- [Exercise details]: Every line of the entries below from the one containing "(Instr.iicTargetRx []).wf = false" to the one containing "0).wf = false := by decide +kernel", both ends included, must be written out exactly. No other line belongs in the answer.
** Data to process follows **
-- ==== Sys2Proof/Tests/Slice0.lean ====
section
/-!
SUPPORT. Tests of the model: terms that the well-formedness checks refuse, values the specification works out, and for
every statement with hypotheses a witness: states and operands that meet the hypotheses of its clauses. A witness lists
the instantiated hypotheses clause by clause; one that an earlier clause has already listed is not repeated.
-/

open Sys2Proof Sys2Proof.Machine

namespace Sys2Proof.Tests

-- One theorem at a time: many kernel evaluations at once would need more threads than the memory limit of the check allows.
set_option Elab.async false

/-! ## Well-formedness: one ill-formed term for each check -/

/-- A descriptor of a read of one register at position 2. -/
def ds : Desc :=
  { wait := false, fence := false, rsvd1 := false, rsvd4 := false, cid := 9, bcast := false, pos := 2, count := 1
    len := 4, addr := 0x24000, data := 3#32, haddr := 0x100000, param := 2, buf := List.replicate 64 5#32 }

/-- A frame with a payload. -/
def frame (payload : List Byte) : XFrame := ⟨0xF1, 1, 1, false, false, false, false, false, 0, 1, 0, payload, 0⟩

theorem test_wf_addresses : (Instr.registerWrite (2 ^ 24) 0).wf = false ∧ (Instr.cintlRead (2 ^ 24)).wf = false
    ∧ (Instr.readClear (2 ^ 24)).wf = false ∧ (Instr.commitArm (2 ^ 24) 1).wf = false ∧ (Instr.commitArm 0 0).wf = false
    ∧ (Instr.commitDiscard 0 0).wf = false ∧ (Instr.commitClrrej (2 ^ 24)).wf = false
    ∧ (Instr.blockClockBoundary 0x1800).wf = false := by decide

theorem test_wf_measurements : (Instr.patrolCheck ⟨List.replicate 37 0, [], [], [], [], []⟩).wf = false
    ∧ (Instr.clockFail 15).wf = false ∧ (Instr.fastWindowBoundary ⟨0, List.replicate 37 ⟨0, false, false⟩, ⟨0, false, false⟩,
      ⟨0, false, false⟩, []⟩).wf = false ∧ (Instr.auxEntryComplete .L [⟨2 ^ 16, false, false⟩]).wf = false
    ∧ (Instr.urgentResult .L ⟨2 ^ 16, false, false⟩).wf = false ∧ (Instr.auxUrgGo .L 32 0).wf = false
    ∧ (Instr.auxUrgGo .L 0 0 (some (32, 0))).wf = false ∧ (Instr.auxDlyExpiry .L (2 ^ 64)).wf = false
    ∧ (Instr.plausibilitySlot .L (List.replicate 129 ⟨0, false, false⟩)).wf = false ∧ (Instr.calReadingEnd .L []).wf = false
    ∧ (Instr.calStepUnlisted .L 1).wf = false ∧ (Instr.switchingPeriodEnd .L [⟨19, 0, 0, 0, 0, 0, 0⟩]).wf = false
    ∧ (Instr.owdJreq 64).wf = false := by decide +kernel

theorem test_wf_safety : (Instr.comparatorTrip ⟨.L, .ov, 19⟩).wf = false ∧ (Instr.comparatorRelease ⟨.L, .ot, 8⟩).wf = false
    ∧ (Instr.comparatorInputCrossing ⟨.L, .uv, 0⟩ .trip).wf = false ∧ (Instr.sdcFaultClear .bezelL).wf = false
    ∧ (Instr.gapCheck 64 true).wf = false ∧ (Instr.guardLoss 0).wf = false ∧ (Instr.bezelRowRelease .L 256).wf = false := by
  decide

theorem test_wf_links : (Instr.trainingDone .north 16 0 0 false).wf = false ∧ (Instr.trainingFail .north 256 0).wf = false
    ∧ (Instr.syncHeaderErrors .north 0).wf = false ∧ (Instr.lineCheckDone .north 8 0 0 0).wf = false
    ∧ (Instr.timingStamp .north 0 (2 ^ 30) 0).wf = false ∧ (Instr.timingReq .north 0 (2 ^ 30)).wf = false
    ∧ (Instr.timingExchangeStart .north (2 ^ 30)).wf = false ∧ (Instr.responseTimeout 64).wf = false
    ∧ (Instr.evackSend 0).wf = false ∧ (Instr.eventGapTimeout 0).wf = false := by decide

theorem test_wf_frames : [Instr.commandRd .north, .commandWr .north, .commandWrl .north, .commandRdm .north,
    .commandBadOp .north, .bcommand .north, .response .north, .event .north, .stream .north].all
      (fun c => !(c (frame (List.replicate 1025 0))).wf && !(c { frame [] with tag := 2 ^ 16 }).wf) = true := by
  decide +kernel

theorem test_wf_descriptors : [Instr.nop, .rd, .wr, .wrl, .rdm, .commit, .modereq, .budget, .plan, .sweep, .calstep, .bind,
    .unbind, .enum].all (fun c => !(c 9 ds).wf && !(c 1 { ds with pos := 64 }).wf && (c 1 ds).wf) = true := by decide +kernel

theorem test_wf_host : (Instr.hifEnable true 16 0).wf = false ∧ (Instr.ringEnable 34 0x80000000).wf = false
    ∧ (Instr.ringEnable 0 4).wf = false ∧ (Instr.ringDisable 34).wf = false ∧ (Instr.producerDoorbell 9 0).wf = false
    ∧ (Instr.consumerDoorbell 8 0).wf = false ∧ (Instr.heldCompletionDrain 8).wf = false
    ∧ (Instr.commitWaitPoll 9 0 false).wf = false ∧ (Instr.bindTimeout (2 ^ 16)).wf = false
    ∧ (Instr.interruptCoalesceTimer 8).wf = false ∧ (Instr.dmaError 34 0 0).wf = false := by decide

theorem test_wf_ports : (Instr.autoSearch 2).wf = false ∧ (Instr.bdlFrameEnd 2 ⟨false, false, []⟩).wf = false
    ∧ (Instr.bdlWaitEnd 2).wf = false ∧ (Instr.bdlScheduleFrame 2).wf = false ∧ (Instr.bdlSpuFault 2).wf = false
    ∧ (Instr.bdlShort 2).wf = false ∧ (Instr.bdlLineEnable 2 true).wf = false ∧ (Instr.iicTransferEnd (.nackData 256)).wf = false
    ∧ (Instr.arbitrationLost 0 (List.replicate 256 0) .none).wf = false
    ∧ (Instr.iicStretchTimeout 256 [] ⟨true, false, false⟩).wf = false ∧ (Instr.iicTargetRx []).wf = false
    ∧ (Instr.iicTargetRead 0).wf = false := by decide +kernel

theorem test_wf_services : (Instr.crcData 4 0).wf = false ∧ (Instr.crcInit 4).wf = false ∧ (Instr.crcCtxWrite 4 0).wf = false
    ∧ (Instr.crcValWrite 4 0).wf = false ∧ (Instr.bistBankDone ⟨true, 0, 2 ^ 20, 0, 0⟩).wf = false
    ∧ (Instr.lcsReq 8).wf = false ∧ (Instr.fwOperationDone ⟨16, 0, 0⟩).wf = false ∧ (Instr.legDto 3).wf = false
    ∧ (Instr.legChain .north 63).wf = false := by decide

/-! ## Values that the specification works out -/

/-- The nine ASCII bytes of the check values. -/
def digits : List Byte := (List.range 9).map (fun i => BitVec.ofNat 8 (0x31 + i))

/-- Table 18-1, and the check value of R511. -/
theorem test_crc_check_values : crc8 digits = 0x20#8 ∧ crc16 digits = 0x29B1#16 ∧ crc32c digits = 0xE3069283#32
    ∧ digits.foldl (crcMsbByte 0x07#8) 0 = 0xF4#8 := by decide +kernel

/-- Example 4-1: WSEQ of the last old and of the first new window. -/
theorem test_wseq_of_example_4_1 : wseqAt 100000 0 10512000000100000 = 2040784897
    ∧ boundaryFrom 120000 0 10512000000100000 = 10512000000120000 ∧ wseqAt 120000 0 10512000000120000 = 1700654081 := by
  decide +kernel

/-- Example 5-1: the slots of a plausibility window. -/
theorem test_slots_of_example_5_1 : (List.range 4).map (slotStart 0 0 120000 4) = [15015, 45015, 75015, 105015] := by
  decide +kernel

/-- Example 0-1: global cell 25 is local cell 7 of AFE-U. -/
theorem test_cell_25 : bankOf 25 = .U ∧ localOf 25 = 7 ∧ globalOf .U 7 = 25 := by decide

/-- Example 20-1: what a legacy register holds of a result with CMP set; an invalid result reads 0. -/
theorem test_legacy_cell : legCell 33021475 8 = 0x80FD ∧ legCell 33021475 1 = 0 := by decide +kernel

/-- The command table gives no bits, so no word spells a command. -/
theorem test_no_word_spells_a_command : decodeTableWord 32 0x12345678 = none := by decide

/-! ## States of the witnesses -/

/-- A member in MONITOR after its start, with every register at its reset word. -/
def mem : Dev := { Dev.anew .F .member with pw := { PowerSt.init with starting := false } }

/-- A head in MONITOR after its start. -/
def hed : Dev := { Dev.anew .F .head with pw := { PowerSt.init with starting := false } }

/-- A device in a mode. -/
def inMode (d : Dev) (m : Mode) (base : Nat) : Dev := (d.put PWR_STAT_CUR m.code).put PWR_STAT_BASE base

/-- A device with both ports in LR. -/
def linked (d : Dev) : Dev := (d.put (SPN_PORT_STATE .north) pLr).put (SPN_PORT_STATE .south) pLr

/-- A member at position 1 of a ring, bound to host 5. -/
def ringMem : Dev :=
  let d := (((linked mem).put SPN_POS_VALID 1).put SPN_POS_POS 1).put SPN_POS_BOUND 1
  d.put SPN_POS_HID 5
/-- The register at an address. -/
def locOf (a : Nat) : Loc := (locate a).getD ⟨.core, .sys, 0, 0, ⟨0, 0, 0, []⟩, 0⟩
/-- What a start finds: HEADSEL, and both images good. -/
def boot (h : Bool) : BootObs := ⟨h, false, false, false, false, false, true, true, ⟨true, true, false⟩⟩
/-- A member that has integrated in both banks for the window in progress, which opened at MTICK 0. -/
def win : Dev :=
  let d := (mem.put (CVW_STAT_INTEG .L) 1).put (CVW_STAT_INTEG .U) 1
  { d with win := { d.win with opened := true, ranL := true, ranU := true, earliest := 1 } }
/-- A measured window of length 120000 with the same integral on every channel. -/
def winIn (m : Nat) (delta : Int) : WinIn :=
  ⟨m, List.replicate 36 ⟨delta, false, true⟩, ⟨delta, false, true⟩, ⟨delta, false, true⟩, []⟩
/-- A closed window that waits for its block. -/
def closed1 : Closed :=
  { wseq := 7, ccyc := 120000, tick := 120000, tq := 0, bflags := 0, wlen := 120000, eral := 0, erau := 0, mrk := 0, cgen := 0
    balw := 0, res := List.replicate 38 0, flg := List.replicate 38 0, cint := List.replicate 38 0, srcs := 0, origin := 0 }
/-- The aux sequencer of a bank enabled and in a phase. -/
def auxIn (a : Afe) (ph : AuxPhase) : Dev := (mem.put (AUX_CTRL_EN a) 1).setAux a { mem.aux a with phase := ph, left := none }
/-- A calibration session in a phase, inside CALIBRATE. -/
def sess (ph : CalPhase) : CalSess :=
  { refresh := false, ical := false, stk := 2, stab := 100, devo := 1000, devg := 1000, plo := List.replicate 19 0
    phi := List.replicate 19 40000000, phase := ph, inside := true, mlo := none, mhi := none, discard := false, reads := []
    set := none, ending := none }
/-- A member with a calibration session in AFE-L. -/
def calWith (s : CalSess) : Dev := mem.setCal .L { mem.cal .L with sess := some s }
** End of Data to process **
- [Response to this task]:
    ∧ (Instr.iicStretchTimeout 256 [] ⟨true, false, false⟩).wf = false ∧ (Instr.iicTargetRx []).wf = false
    ∧ (Instr.iicTargetRead 0).wf = false := by decide +kernel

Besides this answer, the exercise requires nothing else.